Home Ownership
Verify if you can take on a new mortgage while managing your current one.
What this calculator does
A second home loan qualification calculator determines whether you can qualify for a mortgage on a second property and how much you can borrow. Qualifying for a second home loan involves more stringent requirements than primary residence mortgages because lenders view vacation homes and investment properties as higher risk. The calculator evaluates your income, existing debts, credit score, and down payment against second home lending criteria, which typically require 10-20% down (versus 3-5% for primary residences) and stricter debt-to-income ratios. Your primary home's equity and mortgage status also affect qualification. This calculator helps you understand if a second home purchase is financially feasible before investing time in searching.
How it works
The calculator requires your gross annual income, existing monthly debt obligations, desired second home purchase price, available down payment, and credit score. It calculates your debt-to-income ratio including both your primary and proposed second home mortgages. Most lenders limit DTI to 36% for second homes (stricter than the 43% for primary residences), and some require 40%+ equity in your primary home. The calculator determines your maximum affordable second home price, required down payment, and whether you qualify based on lender requirements. Some versions account for rental income potential if the property is an investment or short-term rental.
Formula
Maximum Monthly Second Home Payment = (Gross Monthly Income × 0.36) - (Primary Home + Other Debts). Maximum Loan Amount = Monthly Payment ÷ Monthly Interest Rate Factor. Maximum Home Price = (Maximum Loan Amount) ÷ (1 - Down Payment %)

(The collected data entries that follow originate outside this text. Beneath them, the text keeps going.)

theorem State.bandStep_keeps (s : State) (c : Fin 3) (mean : Option ℤ) (freshBand : Bool) :
    KeepsG 98560 0x800000000000000000000000000000000010000000000000118088800000 s (State.bandStep s c mean freshBand) := by
  have h_s : Keeps 98560 0x800000000000000000000000000000000010000000000000118088800000 s s := Keeps.rfl
  delta State.bandStep
  extract_lets -underBinder -useContext y0 y2
  have hy2 : ∀ (y3 : State) (y4 : ℕ), Keeps 98560 0x800000000000000000000000000000000010000000000000118088800000 s y3 → Keeps 98560 0x800000000000000000000000000000000010000000000000118088800000 s (y2 y3 y4) := by
    intro y3 y4 hy3
    subst y2
    refine Keeps.set (.of rfl in_MET_STATUS) ?_
    exact hy3
  split
  · refine KeepsG.mk ?_
    exact h_s
  · extract_lets -underBinder -useContext y6 y7 y8 y9 y10 y11
    have hy6 : Keeps 98560 0x800000000000000000000000000000000010000000000000118088800000 s y6 := by
      refine Keeps.set (.of rfl (in_MET_CH_TEMP _ (by first | exact Fin.isLt _ | omega))) ?_
      exact h_s
    have hy8 : Keeps 98560 0x800000000000000000000000000000000010000000000000118088800000 s y8 := by
      refine ite_of (Q := Keeps 98560 0x800000000000000000000000000000000010000000000000118088800000 s) ?_ ?_
      · refine Keeps.app (State.raise_keeps _ _) rfl rfl ?_
        exact hy6
      · exact hy6
    have hy9 : Keeps 98560 0x800000000000000000000000000000000010000000000000118088800000 s y9 := by
      refine Keeps.setBit (.of rfl in_MET_STATUS) ?_
      exact hy8
    refine ite_of (Q := KeepsG 98560 0x800000000000000000000000000000000010000000000000118088800000 s) ?_ ?_
    · refine KeepsG.mk ?_
      refine hy2 _ _ ?_
      exact hy9
    · refine KeepsG.mk ?_
      refine ite_of (Q := Keeps 98560 0x800000000000000000000000000000000010000000000000118088800000 s) ?_ ?_
      · exact hy9
      · refine Keeps.app (State.raise_keeps _ _) rfl rfl ?_
        refine hy2 _ _ ?_
        exact hy9

theorem State.abortTests_keeps (s : State) :
    Keeps 4 0x404000000000000 s (State.abortTests s) := by
  have h_s : Keeps 4 0x404000000000000 s s := Keeps.rfl
  delta State.abortTests
  extract_lets -underBinder -useContext y0 y1 y2 y3 y6
  have hy1 : Keeps 4 0x404000000000000 s y1 := by
    refine Keeps.set (.of rfl in_MET_STEST_CTRL) ?_
    exact h_s
  have hy2 : Keeps 4 0x404000000000000 s y2 := by
    refine Keeps.set (.of rfl in_MET_STEST_CTRL) ?_
    exact hy1
  have hy3 : Keeps 4 0x404000000000000 s y3 := by
    refine foldl_of (Q := Keeps 4 0x404000000000000 s) ?_ (fun y4 y5 my5 hy4 => ?_)
    · exact hy2
    · refine Keeps.set (.of rfl (in_MET_TPCOND _ (by first | exact Fin.isLt _ | omega))) ?_
      exact hy4
  exact Keeps.met_ rfl hy3

theorem State.completeChan_keeps (s : State) (c : Fin 3) :
    Keeps 131076 0x100000000000 s (State.completeChan s c) := by
  have h_s : Keeps 131076 0x100000000000 s s := Keeps.rfl
  delta State.completeChan
  split
  · exact h_s
  · split
    · rename_i _ y2 hx
      have hy2 : Keeps 131076 0x100000000000 s y2 := KeepsE.of_eq (by
          refine KeepsE.app (State.fresh_keeps _) rfl rfl ?_
          exact h_s) hx
      extract_lets -underBinder -useContext y3 y4 y5 y6 y7 y8 y9
      refine Keeps.setBit (.of rfl in_MET_STATUS) ?_
      refine Keeps.app (State.setChan_keeps _ _ _) rfl rfl ?_
      exact hy2

theorem execChannelRecordComplete_keeps (c : Fin 3) (s : State) :
    KeepsO 131076 0x100000000000 s (execChannelRecordComplete c s) := by
  have h_s : Keeps 131076 0x100000000000 s s := Keeps.rfl
  delta execChannelRecordComplete
  refine ite_of (Q := KeepsO 131076 0x100000000000 s) ?_ ?_
  · refine KeepsO.next ?_
    exact h_s
  · refine KeepsO.next ?_
    refine Keeps.app (State.completeChan_keeps _ _) rfl rfl ?_
    exact h_s

theorem State.requestTests_keeps (s : State) (mask : ℕ) :
    Keeps 0 0x4000000000000 s (State.requestTests s mask) := by
  have h_s : Keeps 0 0x4000000000000 s s := Keeps.rfl
  delta State.requestTests
  extract_lets -underBinder -useContext y0 y1
  have hy1 : Keeps 0 0x4000000000000 s y1 := by
    refine Keeps.set (.of rfl in_MET_STEST_CTRL) ?_
    exact h_s
  refine Keeps.set (.of rfl in_MET_STEST_CTRL) ?_
  exact hy1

Tips for using this calculator
- Have your primary home mortgage well-established (ideally at least 2 years) before applying for second home financing
- Build 40%+ equity in your primary residence; lenders commonly require this before approving second home loans
- Maintain an excellent credit score (740+) for second homes, as lenders impose stricter rate penalties for lower scores
- Document rental income if you plan to rent the property; this can offset mortgage payments and improve qualification amounts
- Consider property type: vacation homes have stricter lending than investment properties that generate clear rental income
Frequently asked questions
What down payment is required for a second home?
Second homes typically require 10-20% down, compared to 3-5% for primary residences. Some jumbo lenders require 20-25% for second homes over $1 million. The exact percentage depends on your credit score, loan amount, and lender requirements. A higher down payment improves approval odds and secures better interest rates.
How does a second home mortgage affect my debt-to-income ratio?
Your second home mortgage payment counts toward your total monthly debt obligations. Lenders calculate DTI as all monthly debts (primary mortgage, second home mortgage, car loans, credit cards, student loans) divided by gross monthly income. Second homes have stricter DTI limits (36% versus 43% for primary) because lenders view them as higher risk, making qualification harder if you have existing debts.
Do I need to have paid off my primary home to qualify for a second home loan?
No, you don't need your primary home paid off, but most lenders require 40% equity in it. If your primary home is worth $400,000 and you owe $200,000, you have exactly 50% equity, meeting most requirements. The equity demonstrates financial stability and gives the lender collateral security.
Will rental income from my second home help me qualify for the mortgage?
Yes, rental income can significantly improve your qualification if you document it. Lenders typically allow 75% of projected rental income to offset the mortgage payment, reducing your DTI. You'll need a lease agreement, property management estimate, or local rental comps to justify income claims. This is especially helpful for investment properties with strong rental markets.